##### Available data

/-! ### Jump -/

/-- Saving the return address in a dispatched state (47 R271). -/
theorem saveReturn_eq {sub : Nat} {s : State} (h : s.pc.toNat ≤ 4000) :
    saveReturn sub s = .ok (if sub = 1 then s else s.setJ ⟨false, BitVec.ofNat 12 s.pc.toNat⟩) := by
  unfold saveReturn
  split
  · rfl
  · have hn : narrow (mkword false s.pc.toNat) = .ok ⟨false, BitVec.ofNat 12 s.pc.toNat⟩ := by
      unfold narrow
      rw [mag_mkword _ (by omega), sign_mkword _ (by omega), if_pos (by omega)]
    simp [State.writeReg, hn, Except.map]

theorem saveReturn_ok {sub : Nat} {s t : State} (h : saveReturn sub s = .ok t) :
    sameRegsBut [.j] s t ∧ sameBeyondRegs s t ∧ t.mem = s.mem ∧
      (sub = 1 → t = s) ∧ (sub ≠ 1 → t.readReg .j = mkword false s.pc.toNat) := by
  unfold saveReturn at h
  split at h
  · cases h; exact ⟨fun _ _ => rfl, ⟨rfl, ⟨rfl, rfl⟩, fun _ => rfl, rfl, rfl⟩, rfl, fun _ => rfl, fun h => absurd ‹_› h⟩
  · obtain ⟨h1, h2, h3, h4⟩ := writeReg_ok h
    exact ⟨h2, h3, h4, fun h => absurd h ‹_›, fun _ => h1⟩

/-- Everything a jump can do when it answers a next state. -/
theorem jumpOp_next_iff {r : Option Reg} {sub : Nat} {f : Byte} {a : Addr} {s u : State} :
    jumpOp r sub f a s = .next u ↔
      ∃ e t taken, effectiveAddress a s = .ok e ∧ saveReturn sub s = .ok t ∧ jumpCondition r sub t = some taken ∧
        u = if taken then (clearOverflow sub t).setPc (BitVec.ofNat 13 e) else clearOverflow sub t := by
  unfold jumpOp raise
  cases he : effectiveAddress a s with
  | error c => simp
  | ok e =>
    simp only [Except.ok.injEq]
    cases ht : saveReturn sub s with
    | error c => simp
    | ok t =>
      simp only [Except.ok.injEq]
      cases hc : jumpCondition r sub t with
      | none =>
        constructor
        · intro h; cases h
        · rintro ⟨_, _, _, rfl, rfl, h, -⟩; rw [hc] at h; cases h
      | some b =>
        constructor
        · intro h
          cases b <;> (cases h; exact ⟨e, t, _, rfl, rfl, hc, rfl⟩)
        · rintro ⟨_, _, b', rfl, rfl, h, rfl⟩
          rw [hc] at h; cases h
          cases b <;> rfl

/-- Everything a jump can do when it faults (60 R372). -/
theorem jumpOp_fault {r : Option Reg} {sub : Nat} {f : Byte} {a : Addr} {s : State} {q : Fault}
    (h : jumpOp r sub f a s = .fault q) :
    (∃ c, (effectiveAddress a s = .error c ∨ saveReturn sub s = .error c) ∧ q = .raised c s) ∨
      ∃ t, saveReturn sub s = .ok t ∧ jumpCondition r sub t = none ∧ q = .raised (.invalidFieldSpec f) t := by
  unfold jumpOp raise at h
  cases he : effectiveAddress a s with
  | error c => rw [he] at h; cases h; exact .inl ⟨c, .inl rfl, rfl⟩
  | ok e =>
    rw [he] at h
    cases ht : saveReturn sub s with
    | error c => rw [ht] at h; cases h; exact .inl ⟨c, .inr rfl, rfl⟩
    | ok t =>
      rw [ht] at h
      simp only at h
      cases hc : jumpCondition r sub t with
      | none => rw [hc] at h; cases h; exact .inr ⟨t, rfl, hc, rfl⟩
      | some b => rw [hc] at h; cases b <;> cases h

theorem jumpOp_ne_refused {r : Option Reg} {sub : Nat} {f : Byte} {a : Addr} {s : State} {x : Refusal} :
    jumpOp r sub f a s ≠ .refused x := by
  unfold jumpOp raise
  split
  · simp
  · split
    · simp
    · split <;> simp

theorem clearOverflow_eq (sub : Nat) (s : State) :
    clearOverflow sub s = s.setOt (if sub = 2 ∨ sub = 3 then false else s.ot) := by
  unfold clearOverflow; split <;> rfl

/-- The sub-modes with a condition are 0..9 (47 R275). -/
theorem jumpCondition_none_iff {r : Option Reg} {sub : Nat} {s : State} : jumpCondition r sub s = none ↔ 10 ≤ sub := by
  constructor
  · intro h
    by_contra hlt
    have : sub ≤ 9 := by omega
    interval_cases sub <;> simp [jumpCondition, condition] at h
  · intro h
    obtain ⟨k, rfl⟩ := Nat.exists_eq_add_of_le h
    have : 10 + k = k + 10 := by omega
    rw [this]; rfl

/-! ### Shift -/

theorem shiftOp_ok_iff {shift : Nat → State → State} {a : Addr} {s t : State} :
    shiftOp shift a s = .ok t ↔ ∃ n, effectiveAddress a s = .ok n ∧ t = shift n s := by
  unfold shiftOp; rw [bind_eq_ok]; simp [eq_comm]

theorem shiftOp_error_iff {shift : Nat → State → State} {a : Addr} {s : State} {c : FaultCause} :
    shiftOp shift a s = .error c ↔ effectiveAddress a s = .error c := by
  unfold shiftOp; rw [bind_eq_error]; simp

theorem pairAX_lt (s : State) : s.pairAX < 2 ^ 60 := by
  have h1 := mag_lt s.regA
  have h2 := mag_lt s.regX
  unfold State.pairAX; omega

/-- Bounding the distance changes no left shift (48 R340). -/
theorem mul_bytePower_mod {k : Nat} (hk : k ≤ 60) (m n : Nat) : m * bytePower n % 2 ^ k = m * 64 ^ n % 2 ^ k := by
  unfold bytePower
  by_cases hn : n ≤ 10
  · rw [Nat.min_eq_left hn]
  · have h : ∀ j, 10 ≤ j → m * 64 ^ j % 2 ^ k = 0 := fun j hj => by
      apply Nat.mod_eq_zero_of_dvd
      have : (64 : Nat) ^ j = 2 ^ (6 * j) := by rw [pow_mul]; rfl
      rw [this]
      exact Dvd.dvd.mul_left (pow_dvd_pow 2 (by omega)) m
    rw [Nat.min_eq_right (by omega), h 10 le_rfl, h n (by omega)]

/-- Bounding the distance changes no right shift of ten bytes or less (48 R340). -/
theorem div_bytePower {m : Nat} (hm : m < 2 ^ 60) (n : Nat) : m / bytePower n = m / 64 ^ n := by
  unfold bytePower
  by_cases hn : n ≤ 10
  · rw [Nat.min_eq_left hn]
  · have h : ∀ j, 10 ≤ j → m / 64 ^ j = 0 := fun j hj => by
      apply Nat.div_eq_of_lt
      calc m < 64 ^ 10 := by simpa using hm
        _ ≤ 64 ^ j := Nat.pow_le_pow_right (by decide) hj
    rw [Nat.min_eq_right (by omega), h 10 le_rfl, h n (by omega)]

/-- `AX <- v` for a ten-byte value: A:X becomes v, both signs stay, nothing else changes. -/
theorem setPairAX_spec (s : State) {v : Nat} (h : v < 2 ^ 60) :
    (s.setPairAX v).pairAX = v ∧ sign (s.setPairAX v).regA = sign s.regA ∧ sign (s.setPairAX v).regX = sign s.regX ∧
      sameRegsBut [.a, .x] s (s.setPairAX v) := by
  have h1 : v / 2 ^ 30 < 2 ^ 30 := by omega
  have h2 : v % 2 ^ 30 < 2 ^ 30 := Nat.mod_lt _ (by decide)
  refine ⟨?_, ?_, ?_, ?_⟩
  · simp only [State.setPairAX, State.pairAX, State.setX_regA, State.setX_regX, State.setA_regA]
    rw [mag_mkword _ h1, mag_mkword _ h2]; omega
  · simp only [State.setPairAX, State.setX_regA, State.setA_regA]; exact sign_mkword _ h1
  · simp only [State.setPairAX, State.setX_regX]; exact sign_mkword _ h2
  · exact fun q hq => readReg_setAX hq ..

/-! ### Move -/

/-- Words outside the destination range are untouched by a copy. -/
theorem copyWords_outside (m : Memory) (src dst n b : Nat) (h : b < dst ∨ dst + n ≤ b) :
    (copyWords m src dst n).read b = m.read b := by
  induction n generalizing m src dst with
  | zero => rfl
  | succ n ih =>
    rw [copyWords, ih _ _ _ (by omega), Memory.read_write_other _ _ (by omega)]

/-- A copy keeps memory in canonical form. -/
theorem copyWords_wf {m : Memory} (h : m.wf = true) (src : Nat) {dst n : Nat} (hd : dst + n ≤ 4000) :
    (copyWords m src dst n).wf = true := by
  induction n generalizing m src dst with
  | zero => exact h
  | succ n ih => exact ih (Memory.wf_write h (by omega) _) _ (by omega)

/-- What a copy leaves in its destination range: the source's words, or, when the destination starts inside the source
range, the leading words over and over (49 R362). -/
theorem copyWords_read {m : Memory} (h : m.wf = true) {src dst n : Nat} (hd : dst + n ≤ 4000) {k : Nat} (hk : k < n) :
    (copyWords m src dst n).read (dst + k) =
      m.read (src + if src < dst ∧ dst < src + n then k % (dst - src) else k) := by
  induction n generalizing m src dst k with
  | zero => omega
  | succ n ih =>
    rw [copyWords]
    cases k with
    | zero =>
      rw [copyWords_outside _ _ _ _ _ (by omega), Nat.add_zero, Memory.read_write_same h]
      congr 1
      split <;> simp
    | succ k =>
      have e : dst + (k + 1) = dst + 1 + k := by omega
      rw [e, ih (Memory.wf_write h (by omega) _) (by omega) (by omega)]
      by_cases hf : src < dst ∧ dst < src + (n + 1)
      · obtain ⟨p, hp⟩ := Nat.exists_eq_add_of_lt hf.1
        have hsub : dst - src = p + 1 := by omega
        have hsub' : dst + 1 - (src + 1) = p + 1 := by omega
        rw [if_pos hf, hsub, hsub']
        have hmod : (if src + 1 < dst + 1 ∧ dst + 1 < src + 1 + n then k % (p + 1) else k) = k % (p + 1) := by
          split
          · rfl
          · rw [Nat.mod_eq_of_lt (by omega)]
        rw [hmod]
        have hlt : k % (p + 1) < p + 1 := Nat.mod_lt _ (by omega)
        by_cases hl : k % (p + 1) = p
        · have h0 : (k + 1) % (p + 1) = 0 := by rw [Nat.add_mod, hl]; simp
          have ha : src + 1 + k % (p + 1) = dst := by omega
          rw [ha, Memory.read_write_same h, h0, Nat.add_zero]
        · have h1 : (k + 1) % (p + 1) = k % (p + 1) + 1 := by
            rw [Nat.add_mod, Nat.mod_eq_of_lt (a := 1) (by omega)]
            exact Nat.mod_eq_of_lt (by omega)
          rw [Memory.read_write_other _ _ (by omega), h1]
          congr 1; omega
      · rw [if_neg hf, if_neg (by omega), Memory.read_write_other _ _ (by omega)]
        congr 1; omega

theorem moveOp_ok_iff {a : Addr} {count : Byte} {s t : State} :
    moveOp a count s = .ok t ↔
      ∃ src, effectiveAddress a s = .ok src ∧
        ((count.toNat = 0 ∧ t = s) ∨
          (0 < count.toNat ∧ src + count.toNat ≤ 4000 ∧ 0 ≤ toInt (s.readReg .i1) ∧
            toInt (s.readReg .i1) + count.toNat ≤ 4000 ∧
            (s.setMem (copyWords s.mem src (toInt (s.readReg .i1)).toNat count.toNat)).writeReg .i1
              (mkword false ((toInt (s.readReg .i1)).toNat + count.toNat)) = .ok t)) := by
  unfold moveOp
  rw [bind_eq_ok]
  refine exists_congr fun src => and_congr_right fun _ => ?_
  simp only
  split
  · rename_i h; simp [h]; exact eq_comm
  · rename_i h
    split
    · simp [h]; omega
    · simp only [h, false_and, false_or]
      constructor
      · intro ht; exact ⟨by omega, by omega, by omega, by omega, ht⟩
      · rintro ⟨-, -, -, -, ht⟩; exact ht

theorem moveOp_error_iff {a : Addr} {count : Byte} {s : State} {c : FaultCause} :
    moveOp a count s = .error c ↔
      effectiveAddress a s = .error c ∨
        ∃ src, effectiveAddress a s = .ok src ∧ 0 < count.toNat ∧
          (4000 < src + count.toNat ∨ toInt (s.readReg .i1) < 0 ∨ 4000 < toInt (s.readReg .i1) + count.toNat) ∧
          c = .invalidAddress (.move src (toInt (s.readReg .i1)) count.toNat) := by
  unfold moveOp
  rw [bind_eq_error]
  refine or_congr_right (exists_congr fun src => and_congr_right fun _ => ?_)
  simp only
  split
  · rename_i h; simp [h]
  · rename_i h
    split
    · rename_i hb
      simp only [Except.error.injEq]
      constructor
      · rintro rfl; exact ⟨by omega, hb, rfl⟩
      · rintro ⟨-, -, rfl⟩; rfl
    · rename_i hb
      constructor
      · intro hw
        obtain ⟨-, h2, -⟩ := writeReg_error_iff.mp hw
        rw [mag_mkword _ (by omega)] at h2
        omega
      · rintro ⟨-, hb', -⟩; exact absurd hb' hb

end Sys2Proof.Machine
end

##########

> Problem requirements
Your answer should consist only of the lines above between the line holding "rw [copyWords_outside _" and the line holding "((count.toNat = 0 ∧ t = s) ∨", inclusive, each transcribed exactly.

> Exercise result
      rw [copyWords_outside _ _ _ _ _ (by omega), Nat.add_zero, Memory.read_write_same h]
      congr 1
      split <;> simp
    | succ k =>
      have e : dst + (k + 1) = dst + 1 + k := by omega
      rw [e, ih (Memory.wf_write h (by omega) _) (by omega) (by omega)]
      by_cases hf : src < dst ∧ dst < src + (n + 1)
      · obtain ⟨p, hp⟩ := Nat.exists_eq_add_of_lt hf.1
        have hsub : dst - src = p + 1 := by omega
        have hsub' : dst + 1 - (src + 1) = p + 1 := by omega
        rw [if_pos hf, hsub, hsub']
        have hmod : (if src + 1 < dst + 1 ∧ dst + 1 < src + 1 + n then k % (p + 1) else k) = k % (p + 1) := by
          split
          · rfl
          · rw [Nat.mod_eq_of_lt (by omega)]
        rw [hmod]
        have hlt : k % (p + 1) < p + 1 := Nat.mod_lt _ (by omega)
        by_cases hl : k % (p + 1) = p
        · have h0 : (k + 1) % (p + 1) = 0 := by rw [Nat.add_mod, hl]; simp
          have ha : src + 1 + k % (p + 1) = dst := by omega
          rw [ha, Memory.read_write_same h, h0, Nat.add_zero]
        · have h1 : (k + 1) % (p + 1) = k % (p + 1) + 1 := by
            rw [Nat.add_mod, Nat.mod_eq_of_lt (a := 1) (by omega)]
            exact Nat.mod_eq_of_lt (by omega)
          rw [Memory.read_write_other _ _ (by omega), h1]
          congr 1; omega
      · rw [if_neg hf, if_neg (by omega), Memory.read_write_other _ _ (by omega)]
        congr 1; omega

theorem moveOp_ok_iff {a : Addr} {count : Byte} {s t : State} :
    moveOp a count s = .ok t ↔
      ∃ src, effectiveAddress a s = .ok src ∧
        ((count.toNat = 0 ∧ t = s) ∨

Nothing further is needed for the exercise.